Content starts

theorem keep_execEthArpIcmp {z s : State} {a0 a1 a2 a3} (h : Keep z s) : KeepR z (execEthArpIcmp a0 a1 a2 a3 s) := by
  unfold execEthArpIcmp
  extract_lets l0
  have kl0 : Keep z (l0) := by
    subst l0
    repeat' first | (intro _) | with_reducible exact h | with_reducible assumption | with_reducible apply keepR_next | with_reducible apply keepR_ite | with_reducible apply keep_ite | with_reducible apply keep_elim | with_reducible apply keep_forEach | with_reducible apply keep_foldl | with_reducible apply keep_foldl2 | with_reducible apply keep_tick | dsimp only | split | fail_if_no_progress (refine keep_mk ?_ rfl rfl (by first | rfl | (simp [shape, upd]; done) | (simp [shape, upd]; rfl)))
  clear_value l0
  repeat' first | (intro _) | with_reducible exact kl0 | with_reducible exact h | with_reducible assumption | with_reducible apply keepR_next | with_reducible apply keepR_ite | with_reducible apply keep_ite | with_reducible apply keep_elim | with_reducible apply keep_forEach | with_reducible apply keep_foldl | with_reducible apply keep_foldl2 | with_reducible apply keep_meetFaults | with_reducible apply keep_throughPoint | with_reducible apply keep_arpReceived | with_reducible apply keepE_meetFaults (by with_reducible assumption) | dsimp only | split | fail_if_no_progress (refine keep_mk ?_ rfl rfl (by first | rfl | (simp [shape, upd]; done) | (simp [shape, upd]; rfl)))

theorem keep_execPathLost {z s : State} {a0 a1 a2} (h : Keep z s) : KeepR z (execPathLost a0 a1 a2 s) := by
  unfold execPathLost
  extract_lets l0
  have kl0 : Keep z (l0) := by
    subst l0
    repeat' first | (intro _) | with_reducible exact h | with_reducible assumption | with_reducible apply keepR_next | with_reducible apply keepR_ite | with_reducible apply keep_ite | with_reducible apply keep_elim | with_reducible apply keep_forEach | with_reducible apply keep_foldl | with_reducible apply keep_foldl2 | with_reducible apply keep_tick | dsimp only | split | fail_if_no_progress (refine keep_mk ?_ rfl rfl (by first | rfl | (simp [shape, upd]; done) | (simp [shape, upd]; rfl)))
  clear_value l0
  repeat' first | (intro _) | with_reducible exact kl0 | with_reducible exact h | with_reducible assumption | with_reducible apply keepR_next | with_reducible apply keepR_ite | with_reducible apply keep_ite | with_reducible apply keep_elim | with_reducible apply keep_forEach | with_reducible apply keep_foldl | with_reducible apply keep_foldl2 | with_reducible apply keep_setFlow | with_reducible apply keep_record | dsimp only | split | fail_if_no_progress (refine keep_mk ?_ rfl rfl (by first | rfl | (simp [shape, upd]; done) | (simp [shape, upd]; rfl)))

theorem keep_execEthLinkChange {z s : State} {a0 a1 a2 a3} (h : Keep z s) : KeepR z (execEthLinkChange a0 a1 a2 a3 s) := by
  unfold execEthLinkChange
  extract_lets l0 l1 l2
  have kl0 : Keep z (l0) := by
    subst l0
    repeat' first | (intro _) | with_reducible exact h | with_reducible assumption | with_reducible apply keepR_next | with_reducible apply keepR_ite | with_reducible apply keep_ite | with_reducible apply keep_elim | with_reducible apply keep_forEach | with_reducible apply keep_foldl | with_reducible apply keep_foldl2 | with_reducible apply keep_tick | dsimp only | split | fail_if_no_progress (refine keep_mk ?_ rfl rfl (by first | rfl | (simp [shape, upd]; done) | (simp [shape, upd]; rfl)))
  clear_value l0
  have kl2 : Keep z (l2) := by
    subst l2
    repeat' first | (intro _) | with_reducible exact kl0 | with_reducible exact h | with_reducible assumption | with_reducible apply keepR_next | with_reducible apply keepR_ite | with_reducible apply keep_ite | with_reducible apply keep_elim | with_reducible apply keep_forEach | with_reducible apply keep_foldl | with_reducible apply keep_foldl2 | with_reducible apply keep_loseHeld | dsimp only | split | fail_if_no_progress (refine keep_mk ?_ rfl rfl (by first | rfl | (simp [shape, upd]; done) | (simp [shape, upd]; rfl)))
  clear_value l2
  repeat' first | (intro _) | with_reducible exact kl2 | with_reducible exact kl0 | with_reducible exact h | with_reducible assumption | with_reducible apply keepR_next | with_reducible apply keepR_ite | with_reducible apply keep_ite | with_reducible apply keep_elim | with_reducible apply keep_forEach | with_reducible apply keep_foldl | with_reducible apply keep_foldl2 | with_reducible apply keep_modEth | dsimp only | split | fail_if_no_progress (refine keep_mk ?_ rfl rfl (by first | rfl | (simp [shape, upd]; done) | (simp [shape, upd]; rfl)))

Content ends

_Goal of the exercise_:
Would you reproduce every record above exactly as it appears?

_Solution_:
theorem keep_execEthArpIcmp {z s : State} {a0 a1 a2 a3} (h : Keep z s) : KeepR z (execEthArpIcmp a0 a1 a2 a3 s) := by
  unfold execEthArpIcmp
  extract_lets l0
  have kl0 : Keep z (l0) := by
    subst l0
    repeat' first | (intro _) | with_reducible exact h | with_reducible assumption | with_reducible apply keepR_next | with_reducible apply keepR_ite | with_reducible apply keep_ite | with_reducible apply keep_elim | with_reducible apply keep_forEach | with_reducible apply keep_foldl | with_reducible apply keep_foldl2 | with_reducible apply keep_tick | dsimp only | split | fail_if_no_progress (refine keep_mk ?_ rfl rfl (by first | rfl | (simp [shape, upd]; done) | (simp [shape, upd]; rfl)))
  clear_value l0
  repeat' first | (intro _) | with_reducible exact kl0 | with_reducible exact h | with_reducible assumption | with_reducible apply keepR_next | with_reducible apply keepR_ite | with_reducible apply keep_ite | with_reducible apply keep_elim | with_reducible apply keep_forEach | with_reducible apply keep_foldl | with_reducible apply keep_foldl2 | with_reducible apply keep_meetFaults | with_reducible apply keep_throughPoint | with_reducible apply keep_arpReceived | with_reducible apply keepE_meetFaults (by with_reducible assumption) | dsimp only | split | fail_if_no_progress (refine keep_mk ?_ rfl rfl (by first | rfl | (simp [shape, upd]; done) | (simp [shape, upd]; rfl)))

theorem keep_execPathLost {z s : State} {a0 a1 a2} (h : Keep z s) : KeepR z (execPathLost a0 a1 a2 s) := by
  unfold execPathLost
  extract_lets l0
  have kl0 : Keep z (l0) := by
    subst l0
    repeat' first | (intro _) | with_reducible exact h | with_reducible assumption | with_reducible apply keepR_next | with_reducible apply keepR_ite | with_reducible apply keep_ite | with_reducible apply keep_elim | with_reducible apply keep_forEach | with_reducible apply keep_foldl | with_reducible apply keep_foldl2 | with_reducible apply keep_tick | dsimp only | split | fail_if_no_progress (refine keep_mk ?_ rfl rfl (by first | rfl | (simp [shape, upd]; done) | (simp [shape, upd]; rfl)))
  clear_value l0
  repeat' first | (intro _) | with_reducible exact kl0 | with_reducible exact h | with_reducible assumption | with_reducible apply keepR_next | with_reducible apply keepR_ite | with_reducible apply keep_ite | with_reducible apply keep_elim | with_reducible apply keep_forEach | with_reducible apply keep_foldl | with_reducible apply keep_foldl2 | with_reducible apply keep_setFlow | with_reducible apply keep_record | dsimp only | split | fail_if_no_progress (refine keep_mk ?_ rfl rfl (by first | rfl | (simp [shape, upd]; done) | (simp [shape, upd]; rfl)))

theorem keep_execEthLinkChange {z s : State} {a0 a1 a2 a3} (h : Keep z s) : KeepR z (execEthLinkChange a0 a1 a2 a3 s) := by
  unfold execEthLinkChange
  extract_lets l0 l1 l2
  have kl0 : Keep z (l0) := by
    subst l0
    repeat' first | (intro _) | with_reducible exact h | with_reducible assumption | with_reducible apply keepR_next | with_reducible apply keepR_ite | with_reducible apply keep_ite | with_reducible apply keep_elim | with_reducible apply keep_forEach | with_reducible apply keep_foldl | with_reducible apply keep_foldl2 | with_reducible apply keep_tick | dsimp only | split | fail_if_no_progress (refine keep_mk ?_ rfl rfl (by first | rfl | (simp [shape, upd]; done) | (simp [shape, upd]; rfl)))
  clear_value l0
  have kl2 : Keep z (l2) := by
    subst l2
    repeat' first | (intro _) | with_reducible exact kl0 | with_reducible exact h | with_reducible assumption | with_reducible apply keepR_next | with_reducible apply keepR_ite | with_reducible apply keep_ite | with_reducible apply keep_elim | with_reducible apply keep_forEach | with_reducible apply keep_foldl | with_reducible apply keep_foldl2 | with_reducible apply keep_loseHeld | dsimp only | split | fail_if_no_progress (refine keep_mk ?_ rfl rfl (by first | rfl | (simp [shape, upd]; done) | (simp [shape, upd]; rfl)))
  clear_value l2
  repeat' first | (intro _) | with_reducible exact kl2 | with_reducible exact kl0 | with_reducible exact h | with_reducible assumption | with_reducible apply keepR_next | with_reducible apply keepR_ite | with_reducible apply keep_ite | with_reducible apply keep_elim | with_reducible apply keep_forEach | with_reducible apply keep_foldl | with_reducible apply keep_foldl2 | with_reducible apply keep_modEth | dsimp only | split | fail_if_no_progress (refine keep_mk ?_ rfl rfl (by first | rfl | (simp [shape, upd]; done) | (simp [shape, upd]; rfl)))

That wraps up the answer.